Testemunho em outro processo serve como prova de mentira

Julgados - Direito Processual Trabalhista - Segunda-feira, 19 de setembro de 2005

Para a Seção Especializada em Dissídios Individuais (SDI) do Tribunal Regional do Trabalho da 2ª Região (TRT-SP), o depoimento do trabalhador em outro processo vale como prova de que mentiu em sua ação. Se a mentira induziu os juízes a erro, pode provocar a anulação da decisão do tribunal, que lhe era favorável.

Um ex-empregado da Florema Mão de Obra de Construções S/C Ltda. entrou com processo na 65ª Vara do Trabalho de São Paulo, reclamando o pagamento de horas extras e sua integração nas demais verbas trabalhistas. Depoimentos do reclamante e da testemunha que ele apresentou no processo, relataram que, diariamente, ele excederia sua jornada "mas não marcava no cartão", além de não receber pelos sábados em que comparecia ao serviço.

A vara entendeu que o reclamante não comprovou suas alegações e indeferiu o pedido. Insatisfeito, ele recorreu ao TRT-SP. Amparados na prova testemunhal, os juízes da 9ª Turma do tribunal reformaram a sentença, determinando o pagamento das horas extras.

Contudo, em outro processo trabalhista, contra a mesma empresa, em que o ex-empregado apresentou-se espontaneamente como testemunha, sob compromisso de dizer a verdade, ele declarou que cumpria jornada normal de trabalho e recebia remuneração pelos sábados trabalhados.
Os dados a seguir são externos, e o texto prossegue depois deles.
-- ==== Sys2Proof/Syntax.lean ====
section
/-! DEFINITION. The commands of the block: one constructor per row of spec/opcode_table.json. The first operand `dt` is the time
since the previous command in µs (log entry 1); `w` is the writer of an object access; the other operands are what the
row's rule says the command carries, or what the world shows the module at it. -/

namespace Sys2Proof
A Florema ingressou com uma Ação Rescisória no TRT-SP, sustentando que a 9ª Turma "foi dolosamente induzida a erro". Para a empresa, o réu violou o Código de Processo Civil, que dispõe, no atrigo 485, que pode ser anulada a decisão judicial que "se fundar em prova, cuja falsidade (...) seja provada na própria ação rescisória".

Para o juiz Marcelo Freire Gonçalves, relator da rescisória no tribunal, as novas declarações "contrariam frontalmente o depoimento prestado por sua única testemunha na ação reclamatória de origem, demonstrando cabalmente a falsidade da prova testemunhal em que se fundou o acórdão rescindendo, enquadrando-se perfeitamente o caso em comento na hipótese prevista no inciso VI do art. 485 do CPC".

Por unanimidade, os juízes da SDI acompanharam o voto do relator, anulando a decisão da 9ª Turma do TRT-SP. A sentença da 65ª Vara do Trabalho de São Paulo foi restabelecida e, em novo julgamento do Recurso Ordinário do ex-empregado, a seção negou o direito do trabalhador às horas extras.